The Honda NX250 is a crossover dual-sport motorcycle produced by Honda, available in the United States from 1988 through 1990. It is a lightweight bike intended for both on-road and off-road riding. The NX250 featured the new MD21E engine which is a liquid-cooled, 249 cc, single-cylinder, four-valve, DOHC, four-stroke with an electric start. It has a bore and stroke of 70.0 × 64.8 mm, 11 to 1 compression ratio, and a six-speed transmission. The suspension has 37 mm forks with 8.7 inches travel up front, and Pro-Link with 7.9" in the rear. The NX250 has a 1350 mm wheelbase and a dry weight of 118 kg. The seat height is 820 mm. In some countries Honda continued production of the NX250 up to 1993, where it was named Honda NX250 Dominator.

==AX-1==
The Honda AX-1 is a modified version of Honda NX250 intended only for the Japanese market but was offered in Oceania. Using the same chassis as the NX250, the AX-1 came standard with alloy rims, aluminum Pro-Link rear suspension this time with a rear disc brake, dual round headlights, taller cams, stainless steel exhaust and different carburetor settings.
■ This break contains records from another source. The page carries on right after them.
-- ==== Sys2Proof/Laws/PerInstr.lean ====
section
/-! SUPPORT. Per instruction: the word of each row shows the row's fixed bits, as spec/opcode_table.json gives them, in the row's
format and context. -/

namespace Sys2Proof.Laws.FixedBits

/-- The bits of a command word from `lo` up are the given ones. -/
def commandShows (lo : Nat) {n : Nat} (value : BitVec n) : InstrWord → Prop
  | .cw w => w.extractLsb' lo n = value
  | _ => False

/-- The word is a wire byte read in the given context, equal to `b` where the row fixes it. -/
def byteShows (ctx : RxContext) (b : Option Byte) : InstrWord → Prop
  | .rxb ctx' w => ctx' = ctx ∧ ∀ x, b = some x → w = x
  | _ => False

/-- The word is a frame type, equal to `b` where the row fixes it. -/
def typeShows (b : Option Byte) : InstrWord → Prop
  | .ft t => ∀ x, b = some x → t = x
  | _ => False

/-- With the document's constants, the word of a well-formed instruction shows the fixed bits of its table row. -/
def Statement (i : Instr) : Prop :=
  i.wellFormed Config.default = true →
    match i with
    | .nop => commandShows 24 0#8 (encode Config.default i)
    | .start => commandShows 24 1#8 (encode Config.default i)
    | .stop => commandShows 24 2#8 (encode Config.default i)
    | .send _ _ => commandShows 24 3#8 (encode Config.default i)
    | .sendOversize _ => commandShows 17 511#15 (encode Config.default i)
    | .rxRelease => commandShows 24 4#8 (encode Config.default i)
    | .rsvd5 => commandShows 24 5#8 (encode Config.default i)
    | .rsvd6 => commandShows 24 6#8 (encode Config.default i)
    | .rsvd7 => commandShows 24 7#8 (encode Config.default i)
    | .txbWrite addr data => encode Config.default i = .tw (addr ++ data)
    | .rxHuntSync => byteShows .hunt (some 0xA4) (encode Config.default i)
    | .rxHuntDiscard _ => byteShows .hunt none (encode Config.default i)
    | .rxEscPrefix => byteShows .plain (some 0x1B) (encode Config.default i)
    | .rxLit _ => byteShows .plain none (encode Config.default i)
    | .rxEscSync => byteShows .escaped (some 0x53) (encode Config.default i)
    | .rxEscEsc => byteShows .escaped (some 0x1B) (encode Config.default i)
    | .rxEscBad _ => byteShows .escaped none (encode Config.default i)
    | .ftMsg => typeShows (some 0x00) (encode Config.default i)
    | .ftAck => typeShows (some 0x80) (encode Config.default i)
    | .ftOther _ => typeShows none (encode Config.default i)

theorem nop : Statement .nop := fun _ => by simp only [encode, commandShows]; decide

theorem start : Statement .start := fun _ => by simp only [encode, commandShows]; decide

theorem stop : Statement .stop := fun _ => by simp only [encode, commandShows]; decide

/-- The top byte of an encoded command is its code. -/
theorem encodeCommand_top (code : BitVec 3) (len : Byte) (opcode : Opcode) :
    (encodeCommand code len opcode).extractLsb' 24 8 = code.setWidth 8 := by
  ext i hi
  simp only [encodeCommand, BitVec.getElem_extractLsb', BitVec.getLsbD_append, BitVec.getElem_setWidth]
  rw [if_neg (by omega), if_neg (by omega), show 24 + i - 16 - 8 = i by omega]
  split
  · rfl
  · rw [BitVec.getLsbD_of_ge code i (by omega)]; simp

theorem send (opcode : Opcode) (len : Byte) : Statement (.send opcode len) := fun _ =>
  (encodeCommand_top 3 len opcode).trans (by decide)

theorem sendOversize (len : Byte) : Statement (.sendOversize len) := by
  revert len; unfold Statement; simp only [encode, commandShows]; decide

theorem rxRelease : Statement .rxRelease := fun _ => by simp only [encode, commandShows]; decide

theorem rsvd5 : Statement .rsvd5 := fun _ => by simp only [encode, commandShows]; decide

theorem rsvd6 : Statement .rsvd6 := fun _ => by simp only [encode, commandShows]; decide

theorem rsvd7 : Statement .rsvd7 := fun _ => by simp only [encode, commandShows]; decide

theorem txbWrite (addr data : Byte) : Statement (.txbWrite addr data) := fun _ => rfl

theorem rxHuntSync : Statement .rxHuntSync := fun _ => ⟨rfl, fun _ h => Option.some.inj h⟩

theorem rxHuntDiscard (w : Byte) : Statement (.rxHuntDiscard w) := fun _ => ⟨rfl, nofun⟩

theorem rxEscPrefix : Statement .rxEscPrefix := fun _ => ⟨rfl, fun _ h => Option.some.inj h⟩

theorem rxLit (w : Byte) : Statement (.rxLit w) := fun _ => ⟨rfl, nofun⟩

theorem rxEscSync : Statement .rxEscSync := fun _ => ⟨rfl, fun _ h => Option.some.inj h⟩

theorem rxEscEsc : Statement .rxEscEsc := fun _ => ⟨rfl, fun _ h => Option.some.inj h⟩

theorem rxEscBad (w : Byte) : Statement (.rxEscBad w) := fun _ => ⟨rfl, nofun⟩

theorem ftMsg : Statement .ftMsg := fun _ _ h => Option.some.inj h

theorem ftAck : Statement .ftAck := fun _ _ h => Option.some.inj h

theorem ftOther (t : Byte) : Statement (.ftOther t) := fun _ => nofun

end Sys2Proof.Laws.FixedBits
end

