-- ==== Sys2Proof/Tests/Slice0.lean ====
section
/-! SUPPORT. The model's own tests. Expected values come from the spec's examples and vectors (spec/95_test_vectors.md, the rules'
examples) or are worked by hand from the rules; each group names its source. After them, one witness for each statement's hypotheses. -/

namespace Sys2Proof.Tests

open Sys2Proof.Machine

/-- What a next state shows under `f`; nothing for a fault or a refusal. -/
def after {α : Type} (o : Host.Outcome State Fault Refusal) (f : State → α) : Option α :=
  match o with
  | .next s => some (f s)
  | .fault _ => none
  | .refused _ => none

/-- A started receiver with an idle transmitter. -/
def running : State := { State.reset with rxState := .hunt }

/-- A receiver at a field of a frame, the sync byte summed. -/
def inField (r : RxState) : State := { State.reset with rxState := r, rxSum := 0xA4 }

/-- The same with an escape pending. -/
def escapedAt (r : RxState) : State := { inField r with rxEsc := true }

/-- A checksum byte just validated a frame of this type, its sequence number 0x07. -/
def validated (ty : Byte) : State := { State.reset with rxState := .cksum, rxType := ty, rxSeq := 0x07 }

/-- A Message of length 2 (opcode 0x0008) waiting for its Ack to go out. -/
def ackWaiting : State :=
  { State.reset with rxState := .ackWait, ackReq := true, rxSeq := 0x1B, rxLen := 2, rxIdx := 1, rxbuf := [(0, 0x00), (1, 0x08)] }

/-- The same Message in delivery. -/
def delivering : State := { ackWaiting with rxState := .deliver, ackReq := false }

/-- A Message queued behind nothing: opcode 0x000A, one payload byte. -/
def queued : State :=
  { State.reset with msgPending := true, msgOpcode := 0x000A, msgLen := 1, msgSeq := 0x05, seqNext := 0x06, txbuf := [(0, 0x33)] }

/-- A Message frame in flight with two bytes left. -/
def sending : State := { State.reset with txKind := .msg, txSeq := 0x05, txRem := [0x00, 0x11] }

/-- The fatal state after a link error in delivery. -/
def fatalState : State := { delivering with fatal := true, fatalCause := 0xD }

/-- The configuration in which an invalid escape is fatal (R9). -/
def strict : Config := { Config.default with escapeErrorFatal := true }

/-- An instance with smaller buffers (R8, I1). -/
def small : Config := { Config.default with maxPayload := 4, maxBody := 6 }

/-- A state with one turn to take. -/
def withTurn (t : Turn) (s : State) : State := { s with sched := [t] }

/-- A state whose host presents one action in its turn. -/
def withHost (a : HostAction) (s : State) : State := { s with sched := [.host], hostq := [a] }

/-- A state whose link offers one item in the receiver's turn. -/
def withLink (i : LinkItem) (s : State) : State := { s with sched := [.rx true], linkq := [i] }

/-! ## Well-formedness: one ill-formed term for each check -/

theorem test_wf_send : (Instr.send 0x000A 253).wellFormed Config.default = true := by decide
theorem test_illformed_send : (Instr.send 0x000A 254).wellFormed Config.default = false := by decide
theorem test_illformed_sendOversize : (Instr.sendOversize 253).wellFormed Config.default = false := by decide
theorem test_illformed_rxHuntDiscard : (Instr.rxHuntDiscard 0xA4).wellFormed Config.default = false := by decide
theorem test_illformed_rxLit : (Instr.rxLit 0x1B).wellFormed Config.default = false := by decide
theorem test_illformed_rxEscBad_subSync : (Instr.rxEscBad 0x53).wellFormed Config.default = false := by decide
theorem test_illformed_rxEscBad_subEsc : (Instr.rxEscBad 0x1B).wellFormed Config.default = false := by decide
theorem test_illformed_ftOther_msg : (Instr.ftOther 0x00).wellFormed Config.default = false := by decide
theorem test_illformed_ftOther_ack : (Instr.ftOther 0x80).wellFormed Config.default = false := by decide

/-! ## Decoding: words written out from R80, R81 and R84 -/

/-- CW[31:27] = 00000, CW[26:24] = 000. -/
theorem test_decode_nop : decode Config.default (.cw 0b00000_000_00000000_0000000000000000) = .instr .nop := by decide
/-- CW[26:24] = 001; the ignored fields are not 0 here. -/
theorem test_decode_start : decode Config.default (.cw 0b00000_001_11111111_1010101010101010) = .instr .start := by decide
/-- CW[26:24] = 010. -/
theorem test_decode_stop : decode Config.default (.cw 0b00000_010_00000000_0000000000000000) = .instr .stop := by decide
/-- CW[26:24] = 011, length 4, opcode 0x000A: the spec's 0x0304000A. -/
theorem test_decode_send :
    decode Config.default (.cw 0b00000_011_00000100_0000000000001010) = .instr (.send 0x000A 4) := by decide
/-- The largest payload, 253. -/
theorem test_decode_send_longest :
    decode Config.default (.cw 0b00000_011_11111101_1010010000011011) = .instr (.send 0xA41B 253) := by decide
/-- Length 254: the spec's 0x03FE0001. -/
theorem test_decode_sendOversize :
    decode Config.default (.cw 0b00000_011_11111110_0000000000000001) = .instr (.sendOversize 254) := by decide
/-- The limits are the configuration's (I1): with `MAX_PAYLOAD = 4` a SEND of 5 is oversize. -/
theorem test_decode_sendOversize_small : decode small (.cw 0x0305000A) = .instr (.sendOversize 5) := by decide
/-- CW[26:24] = 100. -/
theorem test_decode_rxRelease :
    decode Config.default (.cw 0b00000_100_00000000_0000000000000000) = .instr .rxRelease := by decide
/-- CW[26:24] = 101. -/
theorem test_decode_rsvd5 : decode Config.default (.cw 0b00000_101_00000000_0000000000000000) = .instr .rsvd5 := by decide
/-- CW[26:24] = 110. -/
theorem test_decode_rsvd6 : decode Config.default (.cw 0b00000_110_00000000_0000000000000000) = .instr .rsvd6 := by decide
/-- CW[26:24] = 111. -/
theorem test_decode_rsvd7 : decode Config.default (.cw 0b00000_111_00000000_0000000000000000) = .instr .rsvd7 := by decide
/-- CW[31:27] ≠ 0: no command (V-CTL-9). -/
theorem test_decode_reserved_bits :
    decode Config.default (.cw 0b00001_000_00000000_0000000000000000) = .reject (.notACommand 0x08000000) := by decide
/-- TW[15:8] = 0xFC, TW[7:0] = 0x01 (V-CTL-11). -/
theorem test_decode_txbWrite : decode Config.default (.tw 0b11111100_00000001) = .instr (.txbWrite 0xFC 0x01) := by decide
/-- SYNC = 0xA4 in HUNT. -/
theorem test_decode_rxHuntSync : decode Config.default (.rxb .hunt 0b10100100) = .instr .rxHuntSync := by decide
/-- ESC in HUNT is discarded (R127). -/
theorem test_decode_rxHuntDiscard :
    decode Config.default (.rxb .hunt 0b00011011) = .instr (.rxHuntDiscard 0x1B) := by decide
/-- ESC = 0x1B inside a frame. -/
theorem test_decode_rxEscPrefix : decode Config.default (.rxb .plain 0b00011011) = .instr .rxEscPrefix := by decide
/-- A raw SYNC inside a frame is data (R145). -/
theorem test_decode_rxLit : decode Config.default (.rxb .plain 0b10100100) = .instr (.rxLit 0xA4) := by decide
/-- SUB_SYNC = 0x53 after ESC. -/
theorem test_decode_rxEscSync : decode Config.default (.rxb .escaped 0b01010011) = .instr .rxEscSync := by decide
/-- SUB_ESC = 0x1B after ESC. -/
theorem test_decode_rxEscEsc : decode Config.default (.rxb .escaped 0b00011011) = .instr .rxEscEsc := by decide
/-- SYNC after ESC is a bad escape (R94). -/
theorem test_decode_rxEscBad : decode Config.default (.rxb .escaped 0b10100100) = .instr (.rxEscBad 0xA4) := by decide
/-- TYPE_MSG = 0x00. -/
theorem test_decode_ftMsg : decode Config.default (.ft 0b00000000) = .instr .ftMsg := by decide
/-- TYPE_ACK = 0x80. -/
theorem test_decode_ftAck : decode Config.default (.ft 0b10000000) = .instr .ftAck := by decide
/-- With `TYPE_MSG = TYPE_ACK` the frame is a Message, by the model's choice (log entry 21). -/
theorem test_decode_same_types : decode { Config.default with typeAck := 0x00 } (.ft 0x00) = .instr .ftMsg := by decide
/-- Any other type. -/
theorem test_decode_ftOther : decode Config.default (.ft 0b00000001) = .instr (.ftOther 0x01) := by decide

/-- Table words: 32 bits a command, 16 a TXBUF write, 8 a byte. -/
theorem test_decodeTableWord :
    decodeTableWord 32 0x0304000A = some (.send 0x000A 4) ∧ decodeTableWord 32 0x08000000 = none ∧
    decodeTableWord 16 0x0033 = some (.txbWrite 0x00 0x33) ∧ decodeTableWord 8 0xA4 = some .rxHuntSync ∧
    decodeTableWord 8 0x53 = some .rxEscSync := by decide
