-- ==== Sys2Proof/Machine/State.lean ====
section
/-!
DEFINITION. Machine/State.lean: the machine's state as spec/10_state.md R10 lists it, its reset value (R23), and the two
types of stops. State is plain data.
-/

namespace Sys2Proof.Machine

open Sys2Proof

/-- The flags register: three single-bit fields (R16). -/
structure Flags where
  l : Bool
  g : Bool
  e : Bool
deriving DecidableEq, Repr

/-- The loop's state machine (R19); `faulted` is the stop of the fatal ALU error. -/
inductive Status where
  | ready
  | running
  | halted
  | faulted
deriving DecidableEq, Repr

/-- The error events of the CORE (spec/60_exceptions.md R121). -/
inductive Event where
  /-- Lenient: an access outside 0 to 255, or a stack pointer at its limit (R122). -/
  | outOfBounds (addr : Int)
  /-- Lenient: a core or flow selector with no table entry (R77). -/
  | unknownOpcode (ir : Byte)
  /-- Lenient: an operand byte above 7 used as a register (R124). -/
  | badRegister (b : Byte)
  /-- Fatal: an ALU selector other than ADD, MUL, CMP (R123). -/
  | unsupportedALUOperation (ir : Byte)
deriving DecidableEq, Repr

/-- The memory array as plain data (R30): the cells that do not hold 0, at strictly rising addresses; a cell not listed
holds 0, as the spec says of reset memory (R23, R30). -/
abbrev Memory := List Host.Cell

/-- Everything that persists from one cycle to the next (R10). -/
structure State where
  /-- `x[0]` to `x[7]` (R11); `x[7]` is also `SP` (R12). -/
  regs : Vector Byte 8
  /-- The 9-bit program counter (R14). -/
  pc : PcWord
  /-- The flags register (R16). -/
  flags : Flags
  /-- The loop's state (R19). -/
  status : Status
  /-- `M[0]` to `M[255]` (R30). -/
  mem : Memory
  /-- `OUT`: the bytes PRN has emitted, oldest first (R20). -/
  out : List Byte
  /-- `ERR`: the error events reported, oldest first (R21). -/
  err : List Event
deriving DecidableEq, Repr

/-- The machine right after reset (R23, R140). Registers 0 to 6, OUT and ERR: the spec's own decision D16 (log entry 3). -/
def State.reset : State where
  regs := #v[0, 0, 0, 0, 0, 0, 0, Config.spReset]
  pc := Config.pcReset
  flags := ⟨false, false, false⟩
  status := .ready
  mem := []
  out := []
  err := []

/-- The reasons a step of the model can stop with a fault: NONE. The spec gives every state of the machine a next state:
the lenient errors let the loop go on (R122, R124, R77), and the fatal one is a state of the machine, `Status.faulted`
(R123). So nobody raises a fault, and an instruction can be neither safe nor unsafe by one. -/
inductive Fault where
deriving DecidableEq, Repr

/-- The reasons a step of the model can be refused. -/
inductive Refusal where
  /-- Raised only by an arm of `exec` whose instruction has no meaning yet; safe (nothing is claimed of it). Every
  instruction has its meaning, so no arm raises it. -/
  | notModelled (mnemonic : String)
deriving DecidableEq, Repr

end Sys2Proof.Machine
end

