-- ==== Sys2Proof/Laws/Exec.lean ====
section
/-!
SUPPORT. Laws/Exec.lean: what the meanings are made of, said once: the checks of each operand form, the squash as a case
split, the push, the call, the jump and a miss.
-/

namespace Sys2Proof.Machine

open Sys2Proof

/-- A property of the state after an instruction's own effect: show it of the effect where the checks pass, and of the squash
where one fails (R78, R80). -/
theorem orSquash_elim {α : Type} (c : Checked α) (s : State) (k : α → State) (P : State → Prop)
    (pass : ∀ a, c = .ok a → P (k a)) (fail : ∀ e, c = .squashed e → P (s.squash e)) : P (c.orSquash s k) := by
  cases c with
  | ok a => exact pass a rfl
  | squashed e => exact fail e rfl

/-- A chain of checks passes when both do. -/
theorem bind_eq_ok_iff {α β : Type} (c : Checked α) (k : α → Checked β) (b : β) :
    c.bind k = .ok b ↔ ∃ a, c = .ok a ∧ k a = .ok b := by
  cases c with
  | ok a => simp
  | squashed e => simp

theorem regImm_eq_ok_iff (opa opb : Latch) (p : RegIdx × Byte) :
    regImm opa opb = .ok p ↔ opa = regLatch p.1 ∧ opb = .byte p.2 := by
  obtain ⟨r, v⟩ := p
  simp only [regImm, bind_eq_ok_iff, reg_eq_ok_iff]
  constructor
  · rintro ⟨q, rfl, w, hw, h⟩
    cases opb with
    | oob => cases hw
    | byte b => cases hw; cases h; exact ⟨rfl, rfl⟩
  · rintro ⟨rfl, rfl⟩
    exact ⟨r, rfl, v, rfl, rfl⟩

theorem regReg_eq_ok_iff (opa opb : Latch) (p : RegIdx × RegIdx) :
    regReg opa opb = .ok p ↔ opa = regLatch p.1 ∧ opb = regLatch p.2 := by
  obtain ⟨a, b⟩ := p
  simp only [regReg, bind_eq_ok_iff, reg_eq_ok_iff]
  constructor
  · rintro ⟨q, rfl, w, rfl, h⟩
    cases h
    exact ⟨rfl, rfl⟩
  · rintro ⟨rfl, rfl⟩
    exact ⟨a, rfl, b, rfl, rfl⟩

theorem incSp_eq_ok_iff (b n : Byte) : incSp b = .ok n ↔ b ≠ 255#8 ∧ n = b + 1#8 := by
  by_cases h : b = 255#8
  · simp [incSp, h]
  · rw [incSp_lt h]
    constructor
    · intro e; cases e; exact ⟨h, rfl⟩
    · rintro ⟨-, rfl⟩; rfl

/-- When the checks of POP pass, and with what (R94). -/
theorem popOperands_eq_ok_iff (opa : Latch) (s : State) (p : RegIdx × Byte × Byte) :
    popOperands opa s = .ok p ↔
      opa = regLatch p.1 ∧ p.2.1 = s.load s.sp ∧
        (if p.1 = 7 then s.load s.sp else s.sp) ≠ 255#8 ∧
        p.2.2 = (if p.1 = 7 then s.load s.sp else s.sp) + 1#8 := by
  obtain ⟨r, v, n⟩ := p
  simp only [popOperands, bind_eq_ok_iff, reg_eq_ok_iff, incSp_eq_ok_iff, Config.spIndex]
  constructor
  · rintro ⟨q, rfl, m, ⟨h, rfl⟩, e⟩
    cases e
    exact ⟨rfl, rfl, h, rfl⟩
  · rintro ⟨rfl, rfl, h, hn⟩
    exact ⟨r, rfl, n, ⟨h, hn⟩, rfl⟩

/-- The push stores below the stack pointer, and its store always lands (R93). -/
theorem pushReg_eq (r : RegIdx) (n : Byte) (s : State) :
    pushReg r n s =
      { s with regs := s.regs.set 7 n, mem := s.mem.write n.toNat ((s.setSp n).getReg r) } := by
  simp only [pushReg, memWrite_byte]
  rfl

/-- The call pushes, then jumps (R110). -/
theorem callReg_eq (r : RegIdx) (n : Byte) (s : State) :
    callReg r n s =
      { s with
        regs := s.regs.set 7 n
        mem := s.mem.write n.toNat (returnAddress s.pc)
        pc := zext9 ((s.setSp n).getReg r) } := by
  simp only [callReg, memWrite_byte]
  rfl

/-- The jump assigns `pc` or is squashed (R112). -/
theorem jump_cases (opa : Latch) (s : State) :
    (∃ r, opa = regLatch r ∧ jump opa s = { s with pc := zext9 (s.getReg r) }) ∨
    (∃ e, reg opa = .squashed e ∧ jump opa s = s.squash e) := by
  cases h : reg opa with
  | ok r => exact .inl ⟨r, (reg_eq_ok_iff _ _).1 h, by simp only [jump, h, orSquash_ok]; rfl⟩
  | squashed e => exact .inr ⟨e, rfl, by simp [jump, h]⟩

/-- A miss in the core table: one report and the advance (R77). -/
theorem coreMiss_eq (cnt : BitVec 2) (ir : Byte) (s : State) :
    coreMiss cnt ir s = { s with err := s.err ++ [.unknownOpcode ir], pc := nextPc s.pc cnt } := rfl

/-- A squash appends at most one event and changes nothing else (R80). -/
theorem squash_eq (e : Option Event) (s : State) : s.squash e = { s with err := s.err ++ e.toList } := by
  cases e with
  | none => simp [State.squash]
  | some v => rfl

end Sys2Proof.Machine
end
The valve clearance check interval is every 24000 mi.

Spares commonality with NX250 is high, but certain parts are rare, such as the rear luggage rack, exhaust heat shield, cylinder heads and valve guides and headlights. However, the MD21E engine is known to run to over 100,000km without major overhaul. Part of this is due to an extremely durable Nikasil-coated cylinder bore. Nikasil is a chemically deposited layer of silicon carbide, which is typically twice as hard (on the Mohs scale) as iron/steel liners. The rear cush drive rubbers are not available and owners have made their own by modifying Honda Civic suspension bushes of similar dimensions, although they rarely fail during the life of the vehicle.

There is a small but dedicated online community for the NX250 and AX-1. With the rise of popularity of adventure bikes, there is renewed interest in the Honda AX-1 primarily for its light weight and power exceeding modern contemporaries such as the Honda CRF250L.